Macro and Flows Update: July 2022 - e07
Summary
TLDRThe video discusses the current macroeconomic situation, highlighting the secular increase in inflation driven by populism and income inequality. It predicts a short-term peak in inflation but expects it to rise again. The Fed's struggle to control inflation and the increasing importance of equality in politics are noted. The video also forecasts multiple contraction due to higher interest rates and a potential decline in markets, with fiscal policy responses likely to continue. It warns of a bearish outlook in the long to medium term, with potential risks including a dollar debt crisis and widening credit spreads. However, short-term market complacency is expected due to poor positioning and sentiment, but this is anticipated to be temporary.
Takeaways
- π Inflation is experiencing a secular increase, with a recent high reading of 99.1% on CPI.
- π The current inflation is believed to be driven by populism, fueled by income inequality resulting from 40 years of supply-side economics.
- πͺοΈ Populism is growing due to political shifts influenced by the younger generation, leading to increased focus on equality and justice in policy-making.
- π° The Federal Reserve's monetary policy is struggling to control inflation secularly, and the long-term outlook suggests a continued increase in inflation rates.
- π Expectations for a short-term pullback in inflation to 5.5-6% followed by a rise in secular inflation due to the populist-driven economic policies.
- π‘οΈ The Federal Reserve is attempting to dampen long-term inflation expectations to prevent demand pullforward and avoid an inflationary spiral.
- πΉ The cost of money is increasing, leading to market multiple contractions, margin compression, and a reverse Tina effect favoring bonds over stocks.
- π The market is currently in a state of reduced liquidity, particularly in interest rates and bond spaces, with equity volatility remaining relatively muted.
- π The US dollar has been strengthening, causing global market dislocations and increasing the risk of a debt crisis in dollar-denominated assets.
- π¨ The market is facing several risks including widening credit spreads, high yield and junk bond issues, and potential geopolitical tensions involving China and Taiwan.
- π Upcoming events like earnings season and Federal Reserve decisions are expected to introduce more market volatility and potential downward pressure.
Q & A
What is the main theme of the macroeconomic update discussed in the transcript?
-The main theme is the increasing secular inflation, driven by populist movements and the consequences it has on various financial markets and policies.
What recent inflation reading was mentioned in the transcript?
-A 99.1% inflation reading on CPI was mentioned in the transcript.
Why is the Federal Reserve unable to control inflation secularly according to the transcript?
-The Federal Reserve is unable to control inflation secularly because it is driven by populism, which was created by the Fed's own monetary policies and has led to massive inequality over 40 years.
How does the transcript link fiscal policy to inflation?
-The transcript links fiscal policy to inflation by explaining that fiscal policies, which involve distributing money to people, provoke demand-side economics, ultimately causing inflation.
What are the implications of long-term inflation expectations taking hold, as per the transcript?
-If long-term inflation expectations take hold, demand gets pulled forward, inventories build up, and anyone can borrow at low rates, increasing inflation and creating an inflationary spiral.
What does the transcript suggest about the future of interest rates?
-The transcript suggests that interest rates will secularly increase due to the need to control long-term inflation expectations and prevent an inflationary spiral.
What does the transcript indicate about the impact of inflation on the poor population?
-Inflation, being a flat tax, disproportionately hurts the poor and drives even greater populism.
What financial market trends are expected in the short term according to the transcript?

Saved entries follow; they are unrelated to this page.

-- ==== Sys2Proof/Laws/Keeps.lean ====
section
/-! SUPPORT. Every effect keeps the queue, the canonical tables and even energy (Laws/KeepsBase.lean): one lemma per effect. -/
namespace Sys2Proof.Machine.State

set_option linter.unusedTactic false
set_option linter.unreachableTactic false

variable {r s : State}

theorem setSnap_keeps (m : Master) (x : Option Snapshot) (h : Keeps r s) : Keeps r (setSnap s m x) := by
  unfold setSnap
  repeat'
    first
      | intro q | with_reducible assumption | with_reducible apply Keeps.ite | split | extract_lets | dsimp +zetaDelta only
      | with_reducible apply Keeps.upd

theorem hwf_keeps (a' : Nat) (lo : Nat) (w : Nat) (v : Nat) (h : Keeps r s) : Keeps r (hwf s a' lo w v) := by
  unfold hwf
  repeat'
    first
      | intro q | with_reducible assumption | with_reducible apply hw_keeps | with_reducible apply Keeps.ite | extract_lets
      | dsimp +zetaDelta only

theorem incSat_keeps (a' : Nat) (lo : Nat) (w : Nat) (n : Nat) (h : Keeps r s) : Keeps r (incSat s a' lo w n) := by
  unfold incSat
  repeat'
    first
      | intro q | with_reducible assumption | with_reducible apply hwf_keeps | with_reducible apply Keeps.ite | extract_lets
      | dsimp +zetaDelta only

theorem setOffset_keeps (o : Int) (h : Keeps r s) : Keeps r (setOffset s o) := by
  unfold setOffset
  repeat'
    first
      | intro q | with_reducible assumption | with_reducible apply hw_keeps | with_reducible apply Keeps.ite | extract_lets
      | dsimp +zetaDelta only

theorem inc_keeps (a' : Nat) (lo : Nat) (w : Nat) (n : Nat) (h : Keeps r s) : Keeps r (inc s a' lo w n) := by
  unfold inc
  repeat'
    first
      | intro q | with_reducible assumption | with_reducible apply hwf_keeps | with_reducible apply Keeps.ite | extract_lets
      | dsimp +zetaDelta only

theorem wrB_keeps (m : Master) (a' : Nat) (v : Nat) (h : Keeps r s) : Keeps r (wrB s m a' v) := by
  unfold wrB
  repeat'
    first
      | intro q | with_reducible assumption | with_reducible apply wr_keeps | with_reducible apply Keeps.ite | extract_lets
      | dsimp +zetaDelta only

theorem wrfB_keeps (m : Master) (a' : Nat) (lo : Nat) (w : Nat) (v : Nat) (h : Keeps r s) : Keeps r (wrfB s m a' lo w v) := by
  unfold wrfB
  repeat'
    first
      | intro q | with_reducible assumption | with_reducible apply wrB_keeps | with_reducible apply Keeps.ite | extract_lets
      | dsimp +zetaDelta only

theorem addV_keeps (x : Var) (i : Nat) (k : Int) (h : Keeps r s) : Keeps r (addV s x i k) := by
  unfold addV
  repeat'
    first
      | intro q | with_reducible assumption | with_reducible apply setV_keeps | with_reducible apply Keeps.ite | extract_lets
      | dsimp +zetaDelta only

theorem hwb_keeps (a' : Nat) (i : Nat) (b : Bool) (h : Keeps r s) : Keeps r (hwb s a' i b) := by
  unfold hwb
  repeat'
    first
      | intro q | with_reducible assumption | with_reducible apply hwf_keeps | with_reducible apply Keeps.ite | extract_lets
      | dsimp +zetaDelta only

theorem wrf_keeps (a' : Nat) (lo : Nat) (w : Nat) (v : Nat) (h : Keeps r s) : Keeps r (wrf s a' lo w v) := by
  unfold wrf
  repeat'
    first
      | intro q | with_reducible assumption | with_reducible apply wr_keeps | with_reducible apply Keeps.ite | extract_lets
      | dsimp +zetaDelta only

theorem drawn_keeps (k : optParam Nat 1) (h : Keeps r s) : Keeps r (drawn s k) := by
  unfold drawn
  repeat'
    first
      | intro q | with_reducible assumption | with_reducible apply addV_keeps | with_reducible apply Keeps.ite | extract_lets
      | dsimp +zetaDelta only

theorem queEvtSum_keeps (page : Nat) (h : Keeps r s) : Keeps r (queEvtSum page s) := by
  unfold queEvtSum
  repeat'
    first
      | intro q | with_reducible assumption | with_reducible apply hwb_keeps | with_reducible apply Keeps.ite | extract_lets
      | dsimp +zetaDelta only

theorem sendMsi_keeps (vec : Nat) (h : Keeps r s) : Keeps r (sendMsi vec s) := by
  unfold sendMsi
  repeat'
    first
      | intro q | with_reducible assumption | with_reducible apply wrf_keeps | with_reducible apply Keeps.ite | extract_lets
      | dsimp +zetaDelta only | with_reducible apply Keeps.upd

theorem trigger_keeps (stall : Nat) (t' : Trig) (h : Keeps r s) : Keeps r (trigger stall t' s) := by
  unfold trigger
  repeat'
    first
      | intro q | with_reducible assumption | with_reducible apply Keeps.ite | extract_lets | dsimp +zetaDelta only
      | with_reducible apply Keeps.upd
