/-- Settles O45: the part is supplied, so each row is its effect. -/
theorem contactorRowsTakeEffect : Obligations.ContactorRowsTakeEffect := by
  unfold Obligations.ContactorRowsTakeEffect
  intro s stall dc p causeSeq kind fb open_ out hs
  refine ⟨?residual, ?close, ?openRow, ?feedback, ?closeTimeout, ?openTimeout, ?drive, ?proof, ?overdue⟩
  case residual => exact next_powered (f := residualTrip stall dc) hs
  case close => exact next_powered (f := State.closeRequest p stall causeSeq) hs
  case openRow => exact next_powered (f := State.openRequest p stall kind causeSeq) hs
  case feedback => exact next_powered (f := State.fbChange fb open_) hs
  case closeTimeout => exact next_powered (f := State.fbCloseTimeout stall) hs
  case openTimeout => exact next_powered (f := State.fbOpenTimeout stall) hs
  case drive => exact next_powered (f := State.driveFault out) hs
  case proof => exact next_powered (f := State.proofTest stall) hs
  case overdue => exact next_powered (f := State.proofOverdue stall) hs

/-- Settles O46: the part is supplied, so each row is its effect; a copy is heard on a port that is up alone. -/
theorem darkPulseAndSafetyLinkRowsTakeEffect : Obligations.DarkPulseAndSafetyLinkRowsTakeEffect := by
  unfold Obligations.DarkPulseAndSafetyLinkRowsTakeEffect
  intro s out passed same port frame peer path hs
  refine ⟨?due, ?retry, ?pulseEnd, ?transmit, ?copy, ?pair, ?watchdog⟩
  case due => exact next_powered (f := pulseDue out) hs
  case retry => exact next_powered (f := pulseRetry out) hs
  case pulseEnd => exact next_powered (f := State.pulseEnd out passed) hs
  case transmit => exact next_powered (f := fun t => slSentOut t (slTransmit same t)) hs
  case copy => exact next_powered (f := fun t => if t.portUp port then slCopy port frame t else t) hs
  case pair => exact next_powered (f := slPairTimeout peer) hs
  case watchdog => exact next_powered (f := slWatchdog peer path) hs

end Sys2Proof.Machine
end

section
/-! What an event of a page, the refresh of an output and the trip outputs leave of the registers that a trip of a stall writes (R32,
R253, R290). -/
namespace Sys2Proof.Machine.State

variable {s : State} {a : Nat}

/-! Fields of a slot, under an update of a field that is not among them. -/

theorem fd_hwf_disjoint {b lo w l k : Nat} (v : Nat) (h : lo + w ≤ 48) (d : b = a → l + k ≤ lo ∨ lo + w ≤ l) :
    (s.hwf a lo w v).fd b l k = s.fd b l k := by
  rcases eq_or_ne b a with rfl | hne
  · exact fd_hwf_apart s v h (d rfl)
  · exact fd_hwf_ne s _ _ _ _ _ hne

theorem fd_hwb_disjoint {b i l k : Nat} (x : Bool) (h : i < 48) (d : b = a → l + k ≤ i ∨ i < l) :
    (s.hwb a i x).fd b l k = s.fd b l k :=
  fd_hwf_disjoint _ h d

theorem bit_hwf_disjoint {b lo w j : Nat} (v : Nat) (h : lo + w ≤ 48) (d : b = a → j < lo ∨ lo + w ≤ j) :
    (s.hwf a lo w v).bit b j = s.bit b j := by
  unfold bit
  rw [fd_hwf_disjoint v h d]

/-- Clearing a bit sets none. -/
theorem bit_hwb_false {b i j : Nat} (h : i < 48) (hb : s.bit b j = false) : (s.hwb a i false).bit b j = false := by
  by_cases e : b = a ∧ j = i
  · obtain ⟨rfl, rfl⟩ := e
    exact bit_hwb_same s false h
  · rw [hwb, bit_hwf_disjoint _ h (by omega), hb]

theorem fd_of_rd {t : State} (h : t.rd a = s.rd a) (lo w : Nat) : t.fd a lo w = s.fd a lo w := congrArg (field · lo w) h

theorem bit_of_rd {t : State} (h : t.rd a = s.rd a) (i : Nat) : t.bit a i = s.bit a i := by
  unfold bit
  rw [fd_of_rd h]

/-! Events of a page. -/

/-- A slot beyond the pages of SYS that is neither a PAGE_EVT nor QUE_SUM_EVT: no event of a page moves it (R32, R53, R339). -/
def EventFree (a : Nat) : Prop := 0x10000 ≤ a ∧ a % 0x1000 ≠ 0x18 ∧ a % 0x1000 ≠ 0x50 ∧ a % 0x1000 ≠ 0x58

theorem eventFree_safStStat (n : Nat) : EventFree (Reg.safStStat n) := by unfold EventFree Reg.safStStat; omega

theorem eventFree_safStCause (n : Nat) : EventFree (Reg.safStCause n) := by unfold EventFree Reg.safStCause; omega

theorem eventFree_drvOutStat (o : Nat) : EventFree (Reg.drvOutStat o) := by unfold EventFree Reg.drvOutStat; omega

theorem rd_queEvtSum (h : EventFree a) (p : Nat) : (queEvtSum p s).rd a = s.rd a := by
  obtain ⟨-, -, hlo, hhi⟩ := h
  unfold queEvtSum
  dsimp only
  split_ifs
  · exact rd_hwb_ne s _ _ fun e => hlo (by rw [e, Reg.queSumEvtLo])
  · exact rd_hwb_ne s _ _ fun e => hhi (by rw [e, Reg.queSumEvtHi])
  · rfl

theorem rd_sendMsi_evt (h : EventFree a) : (sendMsi 64 s).rd a = s.rd a := by
  obtain ⟨hlow, -⟩ := h
  unfold sendMsi
  split_ifs
  · exact rd_wrf_ne s _ _ _ (by omega)
  · rfl
  · rfl
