-- ==== Sys2Proof/Machine/Dispatch.lean ====
section
/-! DEFINITION. One arm per constructor of Instr, in the opcode table's order, each a direct call of the instruction's meaning. -/

namespace Sys2Proof.Machine

def exec (i : Instr) (s : State) : Host.Outcome State Fault Refusal :=
  match i with
  | .nop => Sys2Proof.Machine.execNop s
  | .decode arg => Sys2Proof.Machine.execDecode arg s
  | .sumbytes arg => Sys2Proof.Machine.execSumbytes arg s
  | .derivechk arg => Sys2Proof.Machine.execDerivechk arg s
  | .verify arg => Sys2Proof.Machine.execVerify arg s
  | .sym c => Sys2Proof.Machine.execSym c s
  | .endTx => Sys2Proof.Machine.execEndTx s
  | .frame bytes => Sys2Proof.Machine.execFrame bytes s
  | .char0 => Sys2Proof.Machine.execChar0 s
  | .char1 => Sys2Proof.Machine.execChar1 s
  | .char2 => Sys2Proof.Machine.execChar2 s
  | .char3 => Sys2Proof.Machine.execChar3 s
  | .char4 => Sys2Proof.Machine.execChar4 s
  | .char5 => Sys2Proof.Machine.execChar5 s
  | .char6 => Sys2Proof.Machine.execChar6 s
  | .char7 => Sys2Proof.Machine.execChar7 s
  | .char8 => Sys2Proof.Machine.execChar8 s
  | .char9 => Sys2Proof.Machine.execChar9 s
  | .charA => Sys2Proof.Machine.execCharA s
  | .charB => Sys2Proof.Machine.execCharB s
  | .charC => Sys2Proof.Machine.execCharC s
  | .charD => Sys2Proof.Machine.execCharD s
  | .charE => Sys2Proof.Machine.execCharE s
  | .charF => Sys2Proof.Machine.execCharF s
  | .charLowerA => Sys2Proof.Machine.execCharLowerA s
  | .charLowerB => Sys2Proof.Machine.execCharLowerB s
  | .charLowerC => Sys2Proof.Machine.execCharLowerC s
  | .charLowerD => Sys2Proof.Machine.execCharLowerD s
  | .charLowerE => Sys2Proof.Machine.execCharLowerE s
  | .charLowerF => Sys2Proof.Machine.execCharLowerF s
  | .charLf => Sys2Proof.Machine.execCharLf s
  | .charCr => Sys2Proof.Machine.execCharCr s
  | .charOther c => Sys2Proof.Machine.execCharOther c s
  | .genchk bytes => Sys2Proof.Machine.execGenchk bytes s
  | .decodeln text => Sys2Proof.Machine.execDecodeln text s
  | .check text => Sys2Proof.Machine.execCheck text s

end Sys2Proof.Machine
end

-In the short term, the transcript expects more pain in the equity market, vault, and compression due to poor positioning and sentiment, as well as reduced demand from put and Vol liquidation.
What are the potential risks mentioned in the transcript for the upcoming months?
-The potential risks mentioned include a dollar denominating debt crisis, widening credit spreads, high yield and junk bonds issues, liquidations in crypto, and a possible Chinese invasion of Taiwan.
How does the transcript describe the current state of liquidity in various financial markets?
-The transcript describes the current state of liquidity as decreasing, with top of book liquidity in the fifth percentile and reducing day by day. There is no liquidity in the interest rate and bond space, and FX has lost all liquidity.
What advice is given in the transcript regarding investment strategies in the current market conditions?
-The advice given is to be cautious and avoid being short-skeptic, as there is a significant payout sitting on the left tail that is expected in the next 3 to six months. Investors should be vigilant and aware of the potential risks and market developments.